The plaintiff’s/respondent’s case

The plaintiff’s case was that the appeal ought to be dismissed because s 6 of the IAA provided for a mandatory stay except where the arbitration agreement was null and void, inoperative or incapable of being performed. Since the assistant registrar had not found any of those exceptions to exist on the facts, the court could not refuse to grant the stay. It submitted that it did not require leave of court under s 299 of the Companies Act, and in any event, the necessary leave of court had already been obtained when the court allowed it to proceed with the Action even after the defendant went into provisional liquidation. Furthermore, as the plaintiff’s claim was against the defendant and not the interveners, the intervener had no locus standi to defend the claim at arbitration.

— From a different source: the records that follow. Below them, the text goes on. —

/-- ASSET_BEGIN is refused in the order of R114, and otherwise opens an intake on a new FILLING record (R114). -/
def Obligations.AssetsBegin : Prop :=
  ∀ (s : State) (tag key kind length check : Nat), s.takes tag →
    let begin_ := exec (.assetBegin tag key kind length check) s
    let fits := key ≠ 0 ∧ 1 ≤ kind ∧ kind ≤ 3 ∧ 1 ≤ length ∧ length ≤ 67108864
    (¬ fits → begin_ = .next (answered 0x1D tag .badParam [] s)) ∧
    (fits →
      (s.catalog.publish.isSome = true ∨ s.catalog.intake.state = .open ∨ s.catalog.intake.state = .finishing →
        begin_ = .next (answered 0x1D tag .busy [] s)) ∧
      (s.catalog.publish = none → (s.catalog.intake.state = .none ∨ s.catalog.intake.state = .failed) →
        (s.catalog.staged = none → begin_ = .next (answered 0x1D tag .notNow [] s)) ∧
        (s.catalog.staged.isSome = true →
          (s.store.state = .readOnly → begin_ = .next (answered 0x1D tag .storeReadOnly [] s)) ∧
          (s.store.state = .offline ∨ s.store.state = .absent ∨ s.store.state = .mounting →
            begin_ = .next (answered 0x1D tag .storeOffline [] s)) ∧
          (s.store.state = .online →
            (4096 ≤ s.catalog.pool.countP (·.inStaged) ∧ s.catalog.stagedRecord key = none ∨
                6144 ≤ s.catalog.pool.length ∧ (∀ old, s.catalog.stagedRecord key = some old → old.inLive = true) →
              begin_ = .next (answered 0x1D tag .noSpace [] s)) ∧
            ((s.catalog.pool.countP (·.inStaged) < 4096 ∨ (s.catalog.stagedRecord key).isSome = true) →
              (s.catalog.pool.length < 6144 ∨ ∃ old, s.catalog.stagedRecord key = some old ∧ old.inLive = false) →
              (∀ a ∈ s.catalog.pool, a.uid < s.catalog.nextUid) → (s.catalog.pool.map (·.uid)).Nodup →
              (∀ a ∈ s.catalog.pool, ∀ b ∈ s.catalog.pool, a.inStaged = true → b.inStaged = true → a.key = b.key → a = b) →
              ∃ t a, begin_ = .next t ∧ t.link = s.link.push (replyMsg 0x1D tag .ok [] .nothing) ∧
                t.catalog.intake.state = .open ∧ t.catalog.intake.key = key ∧ t.catalog.intake.buffer = [] ∧
                t.catalog.intake.refused = false ∧ t.catalog.intake.crc = 0xFFFFFFFF ∧
                t.catalog.record t.catalog.intake.record = some a ∧ a.key = key ∧ a.kind.code = kind ∧ a.length = length ∧
                a.check = check ∧ a.state = .filling ∧ a.extents = [] ∧ a.accepted = 0 ∧ a.inStaged = true ∧
                a.inLive = false ∧ a.readers = 0 ∧ a.damaged = false ∧
                (∀ b ∈ t.catalog.pool, b.inStaged = true → b.key = key → b = a) ∧
                (∀ b ∈ s.catalog.pool, b.inLive = true → ∃ c ∈ t.catalog.pool, c.uid = b.uid ∧ c.inLive = true) ∧
                t.catalog.titles = s.catalog.titles ∧ t.catalog.staged = s.catalog.staged ∧ t.plans = s.plans ∧
                t.cache = s.cache ∧ t.lanes = s.lanes)))))

/-- ASSET_DATA is refused in the order of R115 and otherwise joins the buffer and asks for a page when one is due; ASSET_ABORT ends an
intake as R120 gives; a page of the intake that passes is entered in the record's extents, asks for the next or is judged, and fails
the intake at a 17th extent (R115, R116, R117, R118, R119, R120, R139, R148). -/
def Obligations.AssetDataIsTakenOrRefused : Prop :=
  (∀ buffer : List Byte, (intakePage buffer).length = 4096 ∧ ∀ n, n < 4096 → (intakePage buffer).getD n 0 = buffer.getD n 0) ∧
  (∀ (s : State) (tag key offset : Nat) (chunk : List Byte), s.takes tag →
    let k := s.catalog.intake
    let data := exec (.assetData tag key offset chunk) s
    let abort := exec (.assetAbort tag key) s
    (chunk = [] → data = .next (answered 0x1E tag .badParam [] s)) ∧
    (k.state = .none → (chunk ≠ [] → chunk.length ≤ 1024 → data = .next (answered 0x1E tag .notNow [] s)) ∧
      abort = .next (answered 0x1F tag .notNow [] s)) ∧
    (k.state ≠ .none → key ≠ k.key →
      (chunk ≠ [] → chunk.length ≤ 1024 → data = .next (answered 0x1E tag .noSuch [] s)) ∧
        abort = .next (answered 0x1F tag .noSuch [] s)) ∧
    (k.state = .finishing → key = k.key →
      (chunk ≠ [] → chunk.length ≤ 1024 → data = .next (answered 0x1E tag .busy [] s)) ∧
        abort = .next (answered 0x1F tag .busy [] s)) ∧
    (k.state = .failed → key = k.key →
      (chunk ≠ [] → chunk.length ≤ 1024 → ∃ t, data = .next (answered 0x1E tag k.failure [] t) ∧
        t = s.setCatalog { s.catalog with intake := t.catalog.intake } ∧ t.catalog.intake.state = .none) ∧
      ∃ t, abort = .next (answered 0x1F tag .ok [] t) ∧ t = s.setCatalog { s.catalog with intake := t.catalog.intake } ∧
        t.catalog.intake.state = .none) ∧
    ∀ a : Asset, k.state = .open → key = k.key → s.catalog.record k.record = some a → a.uid = k.record →
      (∃ t, abort = .next t ∧ t.catalog.intake.state = .none ∧ t.catalog.intake.buffer = [] ∧
        t.link = s.link.push (replyMsg 0x1F tag .ok [] .nothing) ∧ t.catalog.titles = s.catalog.titles ∧
        ∀ b ∈ t.catalog.pool, b.uid = a.uid → b.inStaged = false) ∧
      (chunk ≠ [] → chunk.length ≤ 1024 →
        (offset ≠ a.accepted → data = .next (answered 0x1E tag .outOfOrder [] s)) ∧
        (offset = a.accepted → a.length < offset + chunk.length → data = .next (answered 0x1E tag .badParam [] s)) ∧
        (offset = a.accepted → offset + chunk.length ≤ a.length → 65536 < k.buffer.length + chunk.length →
          data = .next (answered 0x1E tag .intakeFull []
            (s.setCatalog { s.catalog with intake := { k with refused := true } }))) ∧
        (offset = a.accepted → offset + chunk.length ≤ a.length → k.buffer.length + chunk.length ≤ 65536 →
          ∃ t b, data = .next t ∧ t.catalog.intake.buffer = k.buffer ++ chunk ∧
            t.catalog.intake.crc = crc32Run k.crc chunk ∧ t.catalog.record k.record = some b ∧
            b = { a with accepted := offset + chunk.length } ∧
            (let due := k.writer.outstanding = false ∧ (4096 ≤ (k.buffer ++ chunk).length ∨ offset + chunk.length = a.length)
            (due → t.catalog.intake.writer = { outstanding := true } ∧
              s.store.placed .intakePage .write (.pageProgram (intakePage (k.buffer ++ chunk))) t.store) ∧
            (¬ due → t.catalog.intake.writer = k.writer ∧ t.store = s.store)) ∧
            (offset + chunk.length < a.length → t.catalog.intake.state = .open ∧
              t.link = s.link.push (replyMsg 0x1E tag .ok
                (beBytes 4 (offset + chunk.length) ++ beBytes 4 (k.buffer ++ chunk).length) .nothing)) ∧
            (offset + chunk.length = a.length → t.catalog.intake.state = .finishing ∧ t.catalog.intake.tag = tag ∧
              t.link = (holdPlace s).link)))) ∧
  (∀ (head : List Byte) (n : Nat) (d : ClipDesc),
    (headOf .still head n = some d ↔ 8 ≤ head.length ∧ fieldAt head 0 1 = 1 ∧ fieldAt head 1 1 = 0 ∧ fieldAt head 6 2 = 0 ∧
      d = { width := fieldAt head 2 2, height := fieldAt head 4 2 } ∧ 16 ≤ d.width ∧ d.width ≤ 240 ∧ 16 ≤ d.height ∧
      d.height ≤ 360) ∧
    (headOf .clip head n = some d ↔ 12 ≤ head.length ∧ fieldAt head 0 1 = 2 ∧ fieldAt head 1 1 = 0 ∧ fieldAt head 10 2 = 0 ∧
      d = ⟨fieldAt head 2 2, fieldAt head 4 2, fieldAt head 6 2, fieldAt head 8 2⟩ ∧ 16 ≤ d.width ∧ d.width ≤ 960 ∧
      16 ≤ d.height ∧ d.height ≤ 540 ∧ 1500 ≤ d.period ∧ d.period ≤ 9000 ∧ 1 ≤ d.units ∧ d.units ≤ 8192 ∧
      12 + 10 * d.units ≤ n) ∧
    (headOf .glyphs head n = some d ↔ 8 ≤ head.length ∧ fieldAt head 0 1 = 3 ∧ fieldAt head 1 1 = 0 ∧ fieldAt head 2 2 = 256 ∧
      fieldAt head 4 1 = 16 ∧ fieldAt head 5 1 = 24 ∧ fieldAt head 6 2 = 0 ∧ n = 8 + 256 * 384 ∧ d = {})) ∧
  ∀ (s : State) (p : PortOp) (data : List Byte) (a : Asset) (f : PagePos), s.power.resetLow = false → s.store.port = some p →
    p.purpose = .intakePage → p.op = .pageProgram data → p.orphan = false → p.releaseReader = none → p.releaseUnits = [] →
    s.store.heldBack = [] → s.store.mount = .none → s.catalog.record s.catalog.intake.record = some a →
    s.catalog.intake.writer.reloc = none → s.store.fillUnit = some f → f.page < s.store.pagesPerUnit →
    (s.catalog.intake.state = .open ∨ s.catalog.intake.state = .finishing) →
    let k := s.catalog.intake
    let ppu := s.store.pagesPerUnit
    let rest := k.buffer.drop 4096
    let follows := ∃ r, a.extents.getLast? = some r ∧ r.first + r.count = p.page
    let passes := fun t : State => exec (.pageProgramDone .pass) s = .next t ∧ t.store.port = none ∧
      t.store.fillUnit = (if f.page + 1 < ppu then some ⟨f.unit, f.page + 1⟩ else none) ∧ t.catalog.titles = s.catalog.titles ∧
      t.catalog.staged = s.catalog.staged ∧ t.plans = s.plans ∧ t.cache = s.cache ∧ t.lanes = s.lanes
    (a.extents.length < 16 ∨ a.extents.length = 16 ∧ follows →
      ∃ t b, passes t ∧ t.catalog.record k.record = some b ∧ runPages b.extents = runPages a.extents ++ [p.page] ∧
        b.extents.length = (if follows then a.extents.length else a.extents.length + 1) ∧
        (f.page + 1 < ppu → p.page / ppu = f.unit → (s.store.units[f.unit]?).map (·.state) = some .filling →
          t.store.units[f.unit]? = (s.store.units[f.unit]?).map fun e =>
            if f.unit ∈ unitsOfRuns ppu a.extents then e else { e with holders := e.holders + 1 }) ∧
        (k.state = .open ∨ rest ≠ [] → b = { a with extents := b.extents } ∧ t.catalog.intake.state = k.state ∧
          t.catalog.intake.buffer = rest ∧
          (4096 ≤ rest.length ∨ k.state = .finishing → t.catalog.intake.writer = { outstanding := true } ∧
            ∃ more, t.store.arbiter = s.store.arbiter ++ { purpose := .intakePage, cls := .write, passed := 0
                                                           op := .pageProgram (intakePage rest) } :: more) ∧
          (k.refused = true → rest.length ≤ 16384 → t.catalog.intake.refused = false ∧
            t.link = (notice 0xE1 (beBytes 4 k.key ++ beBytes 4 rest.length) s).link) ∧
          (k.refused = false ∨ 16384 < rest.length → t.catalog.intake.refused = k.refused ∧ t.link = s.link)) ∧
        (k.state = .finishing → rest = [] → t.catalog.intake.state = .none ∧ t.catalog.intake.buffer = [] ∧
          (crc32Final k.crc ≠ a.check → b = { a with extents := b.extents, state := .badCheck } ∧
            t.link = s.link.fillPlace (replyMsg 0x1E k.tag .checkMismatch [] .nothing)) ∧
          (crc32Final k.crc = a.check →
            (headOf a.kind k.head a.length = none → b = { a with extents := b.extents, state := .badFormat } ∧
              t.link = s.link.fillPlace (replyMsg 0x1E k.tag .badFormat [] .nothing)) ∧
            ∀ d, headOf a.kind k.head a.length = some d →
              b = { a with extents := b.extents, state := .complete, desc := d } ∧
              t.link = s.link.fillPlace
                (replyMsg 0x1E k.tag .ok (beBytes 4 a.key ++ [byteOf b.extents.length]) .nothing)))) ∧
    (a.extents.length = 16 → ¬ follows →
      ∃ t, passes t ∧ (∀ b ∈ t.catalog.pool, b.uid = a.uid → b.inStaged = false) ∧
        (k.state = .open → t.catalog.intake.state = .failed ∧ t.catalog.intake.key = k.key ∧
          t.catalog.intake.failure = .extentLimit ∧ t.catalog.intake.buffer = [] ∧ t.link = s.link) ∧
        (k.state = .finishing → t.catalog.intake.state = .none ∧
          t.link = s.link.fillPlace (replyMsg 0x1E k.tag .extentLimit [] .nothing)))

In any case, the parties to the action were not different from the parties to the arbitration as the intervener’s defences were limited to those available to the defendant.

My decision

After hearing the parties’ arguments, I decided that the appeal ought to be allowed in so far as the proceedings had been stayed. The stay order granted below was set aside. I now state my reasons.

Section 6 of the IAA

Section 6 of the IAA provides: —(1) Notwithstanding Article 8 of the Model Law, where any party to an arbitration agreement to which this Act applies institutes any proceedings in any court against any other party to the agreement in respect of any matter which is the subject of the agreement, any party to the agreement may, at any time after appearance and before delivering any pleading or taking any other step in the proceedings, apply to that court to stay the proceedings so far as the proceedings relate to that matter. The court to which an application has been made in accordance with subsection (1) shall make an order, upon such terms or conditions as it may think fit, staying the proceedings so far as the proceedings relate to the matter, unless it is satisfied that the arbitration agreement is null and void, inoperative or incapable of being performed. Where a court makes an order under subsection (2), the court may, for the purpose of preserving the rights of parties, make such interim or supplementary orders as it may think fit in relation to any property which is the subject of the dispute to which the order under that subsection relates. Where no party to the proceedings has taken any further step in the...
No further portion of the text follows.